A new piece of real world information also casts some intriguing light on David’s friend Lenny (Aubrey Plaza) and the possibility that David may have tampered with his own mind – taking the concept of repressed memories onto a whole new level of weirdness (key hint: a dog named King).
While there’s a couple of sequences that feature action (Kerry’s fight sequence outside Dr. Poole’s home; an action sequence inside it), Legion steadfastly remains a series about ideas, thoughts and memories – and the tricks they can play on each other – as well as the connections made between people, regardless of their race, gender or age.
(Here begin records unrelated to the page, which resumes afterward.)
-- ==== Sys2Proof/Machine/Tally.lean ====
section
/-! DEFINITION. The tally (18): keys, ownership, attestation and the inner chain's die proofs, yardage and its floor. -/
namespace Sys2Proof.Machine
open Sys2Proof

/-! ### Octet strings and keys (R466 to R469) -/

/-- The n octets of a number, most significant first. -/
def beBytes (n v : Nat) : List Byte := (leBytes n v).reverse
/-- The number of an octet string, most significant first. -/
def beNat (l : List Byte) : Nat := leNat l.reverse
/-- A label's octets. -/
def label (t : String) : List Byte := t.toList.map fun c => BitVec.ofNat 8 c.toNat
/-- The SP 800-108 KDF in counter mode with CMAC, as octets (R467). -/
def kdf (k : BitVec 128) (lab : String) (ctx : List Byte) (bits : Nat) : List Byte :=
  ((List.range ((bits + 127) / 128)).flatMap fun i =>
    beBytes 16 (Config.cmac k (beBytes 1 (i + 1) ++ label lab ++ [0] ++ ctx ++ beBytes 2 bits)).toNat).take (bits / 8)
/-- A 128-bit key from the KDF. -/
def kdf128 (k : BitVec 128) (lab : String) (ctx : List Byte) : BitVec 128 := BitVec.ofNat 128 (beNat (kdf k lab ctx 128))
/-- The P-256 group order (FIPS 186-5, R7). -/
def p256Order : Nat := 0xFFFFFFFF00000000FFFFFFFFFFFFFFFFBCE6FAADA7179E84F3B9CAC2FC632551
/-- SERIAL's octets, as an integer of a signed message (R466). -/
def State.serialBytes (s : State) : List Byte := leBytes 8 s.fuses.serial.toNat
/-- The die's private key (R469). -/
def State.dieKey (s : State) : BitVec 256 :=
  BitVec.ofNat 256 (beNat (kdf s.tally.rootId "XNDEVID" s.serialBytes 320) % (p256Order - 1) + 1)
/-- K_STORE (R469). -/
def State.storeKey (s : State) : BitVec 128 := kdf128 s.tally.rootStore "XNSTORE" s.serialBytes
/-- A signature of the die over some bytes. -/
def State.sign (s : State) (bs : List Byte) : List Byte :=
  beBytes 64 (Config.ecdsaSign s.dieKey (Config.sha256 bs)).toNat
/-- Whether a signature of a key over some bytes verifies. -/
def sigOk (key bs sig : List Byte) : Bool := Config.ecdsaVerify key (Config.sha256 bs) sig

/-! ### Die proofs (R471) and the inner chain (R460, R461) -/

/-- Bytes 0 to 11 of a DIE_PROVE reply, which IDENT's payload resembles (R460, R471). -/
def State.dieHead (s : State) : List Byte :=
  [4, s.fuses.stepping, BitVec.ofNat 8 (1 + 2 * b2n s.fuses.primary), 0] ++ s.serialBytes
/-- The compressed public key (R466). -/
def State.pubCompressed (s : State) : List Byte :=
  let k := Config.ecdsaPub s.dieKey
  BitVec.ofNat 8 (2 + k.toNat % 2) :: beBytes 32 (k.toNat / 2 ^ 256)
/-- The payload of a DIE_PROVE reply (R471). -/
def State.dieProof (s : State) (nonce : List Byte) (addr : Byte) : List Byte :=
  s.dieHead ++ s.pubCompressed ++ s.sign (label "XNDIE" ++ nonce ++ [addr] ++ s.dieHead)
/-- The payload of an IDENT reply (R460). -/
def State.identPayload (s : State) : List Byte :=
  [4, BitVec.ofNat 8 (b2n s.fuses.primary), s.fuses.stepping, 0] ++ s.serialBytes
/-- Whether a frame is addressed to this die. -/
def State.innerMine (s : State) (dest : Byte) : Bool :=
  if s.fuses.primary then decide (dest = 0) else s.inner.hasAddr && decide (dest = s.inner.addr)

/-- The attestation report with its signature (R476). -/
def State.report (s : State) (t : Attest) : List Byte :=
  let d := t.dies
  let owner := s.tally.owner
  let flags := b2n owner.isSome + 2 * b2n s.tally.tmk.isSome + 4 * b2n (s.selv.fault.getLsbD 4) +
    8 * b2n (decide (1024 ≤ s.tally.floorWords.length)) + 16 * b2n s.tally.rolledBack
  let ownerHash := match owner with
    | some o => beBytes 32 (Config.sha256 o.key).toNat
    | none => List.replicate 32 0
  let body := leBytes 4 0x54524158 ++ leBytes 2 1 ++ leBytes 2 (288 + 116 * d) ++ t.nonce ++
    beBytes 32 s.boot.measure.toNat ++ [s.selv.svn, s.tally.svnMin, s.map.epoch, s.map.courses.setWidth 8] ++
    leBytes 4 s.fuses.assemblyWord.toNat ++ beBytes 32 (Config.sha256 s.mapTable).toNat ++
    ((t.yards.getD []).flatMap fun v => leBytes 4 v.toNat) ++ ownerHash ++
    [BitVec.ofNat 8 flags, s.inner.returned, s.inner.expected, 0] ++ s.serialBytes ++ List.replicate 4 0 ++
    ((t.records.zip (List.range d)).flatMap fun x =>
      [BitVec.ofNat 8 (x.2 + 1), x.1.1, 0, 0] ++ padTo 109 x.1.2 ++ [0, 0, 0])
  body ++ s.sign body
/-- The running attestation goes on (R476, R477): the next die is asked, or the yardage read once no update runs, or the
report written and the next attestation begun. -/
def State.attestStep (s : State) : Nat → State
  | 0 => s
  | fuel + 1 =>
    match s.tally.attests with
    | [] => s
    | t :: rest =>
      let n := t.records.length
      if n < t.dies then
        (s.modInner fun c => { c with busy := some (.prove (BitVec.ofNat 8 (n + 1))) }).emit
          (.inner 0x03 (BitVec.ofNat 8 (n + 1)) 0 t.nonce)
      else if s.tally.run.isSome then s
      else
        let t : Attest := { t with yards := some ((allFin 16).map s.tally.value) }
        let s : State := s.modTally fun x => { x with attests := rest }
        let bs := s.report t
        (s.writeOut t.cmd t.dst bs [(20, 2, bs.length)]).attestStep fuel
/-- The die being asked is done with a STATUS and a payload (R476). -/
def State.attestGot (s : State) (status : Byte) (payload : List Byte) : State :=
  let s : State := s.modInner fun c => { c with busy := none }
  match s.tally.attests with
  | [] => s
  | t :: rest =>
    (s.modTally fun x => { x with attests := { t with records := t.records ++ [(status, padTo 109 payload)] } :: rest }).attestStep
      (rest.length + 1)
/-- A request whose reply is missing (R461). -/
def State.innerMissing (s : State) : State :=
  match s.inner.busy with
  | none => s
  | some q =>
    let s : State := s.modInner fun c => { c with events := setBit c.events 1, busy := none }
    match q with
    | .prove _ => s.attestGot 1 []
    | .ident _ => s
Even as the overall story progresses in a linear manner, the side trips and excursions into the past hold as much weight as anything happening in the present in the real world – or any other.
Chapter 4 is possibly the most fun you can have watching a comic book-related show without actually doing the good acid. Each of the worlds I depicts has a unique feel and, on top of that (and within the universe of the show) feels completely real and really complete.
Chapter 4 is compelling evidence e that Legion is one of the best shows on TV right now.